What you return should be the lines from the first line of the records below through the line holding "let s := taken imageUnloadDef c s₀ u", unchanged.

== RECORDS SHOWN

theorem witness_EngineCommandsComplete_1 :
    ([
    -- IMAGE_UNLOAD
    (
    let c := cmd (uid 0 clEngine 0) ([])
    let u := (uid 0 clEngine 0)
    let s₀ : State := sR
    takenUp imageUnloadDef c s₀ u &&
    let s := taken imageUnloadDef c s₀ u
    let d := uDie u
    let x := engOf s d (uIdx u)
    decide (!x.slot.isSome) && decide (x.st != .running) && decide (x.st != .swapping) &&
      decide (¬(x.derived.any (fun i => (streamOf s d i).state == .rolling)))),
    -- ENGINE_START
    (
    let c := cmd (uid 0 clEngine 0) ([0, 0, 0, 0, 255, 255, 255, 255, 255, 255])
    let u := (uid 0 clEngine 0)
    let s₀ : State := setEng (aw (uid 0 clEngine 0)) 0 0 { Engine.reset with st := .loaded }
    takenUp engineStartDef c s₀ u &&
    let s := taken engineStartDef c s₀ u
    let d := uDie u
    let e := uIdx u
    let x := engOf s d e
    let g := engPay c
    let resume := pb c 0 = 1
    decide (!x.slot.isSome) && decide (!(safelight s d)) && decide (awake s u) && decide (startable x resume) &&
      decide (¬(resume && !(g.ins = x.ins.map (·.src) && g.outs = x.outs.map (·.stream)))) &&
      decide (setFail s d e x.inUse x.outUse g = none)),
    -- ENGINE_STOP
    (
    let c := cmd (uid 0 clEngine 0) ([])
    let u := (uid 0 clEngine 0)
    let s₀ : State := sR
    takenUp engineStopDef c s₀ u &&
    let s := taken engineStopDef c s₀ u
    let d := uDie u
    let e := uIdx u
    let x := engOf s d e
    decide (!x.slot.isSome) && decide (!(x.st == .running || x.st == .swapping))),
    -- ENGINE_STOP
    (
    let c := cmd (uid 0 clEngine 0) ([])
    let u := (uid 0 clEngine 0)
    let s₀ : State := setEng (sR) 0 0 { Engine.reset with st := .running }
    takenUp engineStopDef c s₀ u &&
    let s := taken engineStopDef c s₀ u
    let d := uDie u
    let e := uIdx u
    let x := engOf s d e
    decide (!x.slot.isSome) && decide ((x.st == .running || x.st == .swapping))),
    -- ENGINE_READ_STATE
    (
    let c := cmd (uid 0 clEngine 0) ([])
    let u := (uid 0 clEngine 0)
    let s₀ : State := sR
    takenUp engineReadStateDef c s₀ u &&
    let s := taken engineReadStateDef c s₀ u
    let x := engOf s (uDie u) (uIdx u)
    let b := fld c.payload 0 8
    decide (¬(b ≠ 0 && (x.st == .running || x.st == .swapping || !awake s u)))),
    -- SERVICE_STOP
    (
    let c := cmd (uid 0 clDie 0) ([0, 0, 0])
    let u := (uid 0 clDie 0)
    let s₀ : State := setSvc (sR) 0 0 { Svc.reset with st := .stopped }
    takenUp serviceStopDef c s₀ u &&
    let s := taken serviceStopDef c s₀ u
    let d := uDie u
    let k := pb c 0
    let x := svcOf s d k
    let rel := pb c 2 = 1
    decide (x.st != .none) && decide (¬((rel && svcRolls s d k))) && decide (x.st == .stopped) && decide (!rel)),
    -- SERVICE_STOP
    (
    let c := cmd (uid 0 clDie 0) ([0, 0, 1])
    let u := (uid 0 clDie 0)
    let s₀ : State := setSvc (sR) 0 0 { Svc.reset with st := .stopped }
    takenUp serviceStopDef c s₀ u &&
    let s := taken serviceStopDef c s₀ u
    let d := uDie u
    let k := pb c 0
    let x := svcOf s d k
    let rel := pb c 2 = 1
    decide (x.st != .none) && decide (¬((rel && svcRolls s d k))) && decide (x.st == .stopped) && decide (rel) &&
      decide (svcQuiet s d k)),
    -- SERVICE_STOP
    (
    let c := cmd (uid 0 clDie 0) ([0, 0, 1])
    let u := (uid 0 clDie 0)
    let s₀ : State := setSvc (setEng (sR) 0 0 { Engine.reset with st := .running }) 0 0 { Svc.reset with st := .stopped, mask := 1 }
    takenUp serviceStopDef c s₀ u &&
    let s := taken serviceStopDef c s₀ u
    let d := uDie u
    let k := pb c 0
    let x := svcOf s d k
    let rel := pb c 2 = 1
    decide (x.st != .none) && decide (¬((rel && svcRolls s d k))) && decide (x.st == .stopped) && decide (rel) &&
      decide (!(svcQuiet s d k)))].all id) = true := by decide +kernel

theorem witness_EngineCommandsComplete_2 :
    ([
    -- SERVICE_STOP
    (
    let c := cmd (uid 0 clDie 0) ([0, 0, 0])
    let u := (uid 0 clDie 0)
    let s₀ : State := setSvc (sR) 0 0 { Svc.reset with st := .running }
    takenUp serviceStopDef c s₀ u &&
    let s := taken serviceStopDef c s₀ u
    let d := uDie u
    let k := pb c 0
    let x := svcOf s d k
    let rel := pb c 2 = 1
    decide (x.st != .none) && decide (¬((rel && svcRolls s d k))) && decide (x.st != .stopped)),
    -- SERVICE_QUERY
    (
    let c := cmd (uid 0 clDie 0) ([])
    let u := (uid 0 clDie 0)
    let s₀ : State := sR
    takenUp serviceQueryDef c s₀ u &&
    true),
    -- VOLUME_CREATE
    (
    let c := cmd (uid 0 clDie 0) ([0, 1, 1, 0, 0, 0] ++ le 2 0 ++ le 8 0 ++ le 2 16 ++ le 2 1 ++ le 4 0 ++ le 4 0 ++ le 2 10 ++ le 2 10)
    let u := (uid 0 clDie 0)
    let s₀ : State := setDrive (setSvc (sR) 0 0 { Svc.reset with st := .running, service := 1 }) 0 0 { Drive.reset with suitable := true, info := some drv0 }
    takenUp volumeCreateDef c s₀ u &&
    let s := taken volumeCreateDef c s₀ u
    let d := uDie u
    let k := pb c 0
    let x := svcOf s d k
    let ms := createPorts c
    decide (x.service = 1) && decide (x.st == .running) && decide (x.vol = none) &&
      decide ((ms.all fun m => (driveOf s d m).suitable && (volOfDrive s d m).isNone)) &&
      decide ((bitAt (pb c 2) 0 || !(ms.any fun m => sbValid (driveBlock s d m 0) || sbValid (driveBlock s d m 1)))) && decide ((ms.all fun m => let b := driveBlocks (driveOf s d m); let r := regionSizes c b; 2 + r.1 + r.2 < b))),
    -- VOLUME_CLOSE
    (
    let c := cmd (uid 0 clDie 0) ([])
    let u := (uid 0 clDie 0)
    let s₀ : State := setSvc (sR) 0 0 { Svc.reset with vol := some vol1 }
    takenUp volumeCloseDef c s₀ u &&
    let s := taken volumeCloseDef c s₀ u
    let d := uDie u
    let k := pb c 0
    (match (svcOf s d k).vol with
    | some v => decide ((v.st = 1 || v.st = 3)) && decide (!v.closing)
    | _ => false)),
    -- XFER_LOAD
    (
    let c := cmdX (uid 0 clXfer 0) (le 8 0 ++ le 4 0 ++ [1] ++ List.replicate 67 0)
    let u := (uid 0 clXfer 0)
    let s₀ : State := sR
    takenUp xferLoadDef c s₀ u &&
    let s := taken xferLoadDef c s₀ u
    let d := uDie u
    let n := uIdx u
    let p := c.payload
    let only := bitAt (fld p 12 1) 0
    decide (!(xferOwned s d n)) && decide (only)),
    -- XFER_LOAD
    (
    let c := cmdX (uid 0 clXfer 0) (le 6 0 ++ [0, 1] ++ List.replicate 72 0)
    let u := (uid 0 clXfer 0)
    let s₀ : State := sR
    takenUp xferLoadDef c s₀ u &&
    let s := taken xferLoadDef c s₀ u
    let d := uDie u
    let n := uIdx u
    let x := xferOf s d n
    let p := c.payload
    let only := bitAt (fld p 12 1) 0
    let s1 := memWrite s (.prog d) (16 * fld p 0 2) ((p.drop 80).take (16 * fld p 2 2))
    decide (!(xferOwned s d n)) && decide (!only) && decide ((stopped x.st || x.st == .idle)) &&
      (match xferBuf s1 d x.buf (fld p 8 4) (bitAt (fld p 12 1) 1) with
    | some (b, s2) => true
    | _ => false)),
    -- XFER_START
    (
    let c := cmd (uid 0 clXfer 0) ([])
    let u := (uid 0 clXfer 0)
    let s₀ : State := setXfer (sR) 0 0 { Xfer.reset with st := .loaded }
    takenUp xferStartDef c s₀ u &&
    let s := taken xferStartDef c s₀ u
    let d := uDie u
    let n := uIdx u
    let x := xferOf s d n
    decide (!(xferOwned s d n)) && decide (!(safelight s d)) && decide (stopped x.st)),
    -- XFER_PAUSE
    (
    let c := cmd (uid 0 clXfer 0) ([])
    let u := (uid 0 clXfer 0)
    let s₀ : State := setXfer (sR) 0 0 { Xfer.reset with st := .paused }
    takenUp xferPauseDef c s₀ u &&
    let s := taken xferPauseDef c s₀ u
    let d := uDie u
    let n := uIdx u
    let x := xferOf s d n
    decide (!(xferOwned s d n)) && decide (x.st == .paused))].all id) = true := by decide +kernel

====

SOLUTION TO THE EXERCISE:
theorem witness_EngineCommandsComplete_1 :
    ([
    -- IMAGE_UNLOAD
    (
    let c := cmd (uid 0 clEngine 0) ([])
    let u := (uid 0 clEngine 0)
    let s₀ : State := sR
    takenUp imageUnloadDef c s₀ u &&
    let s := taken imageUnloadDef c s₀ u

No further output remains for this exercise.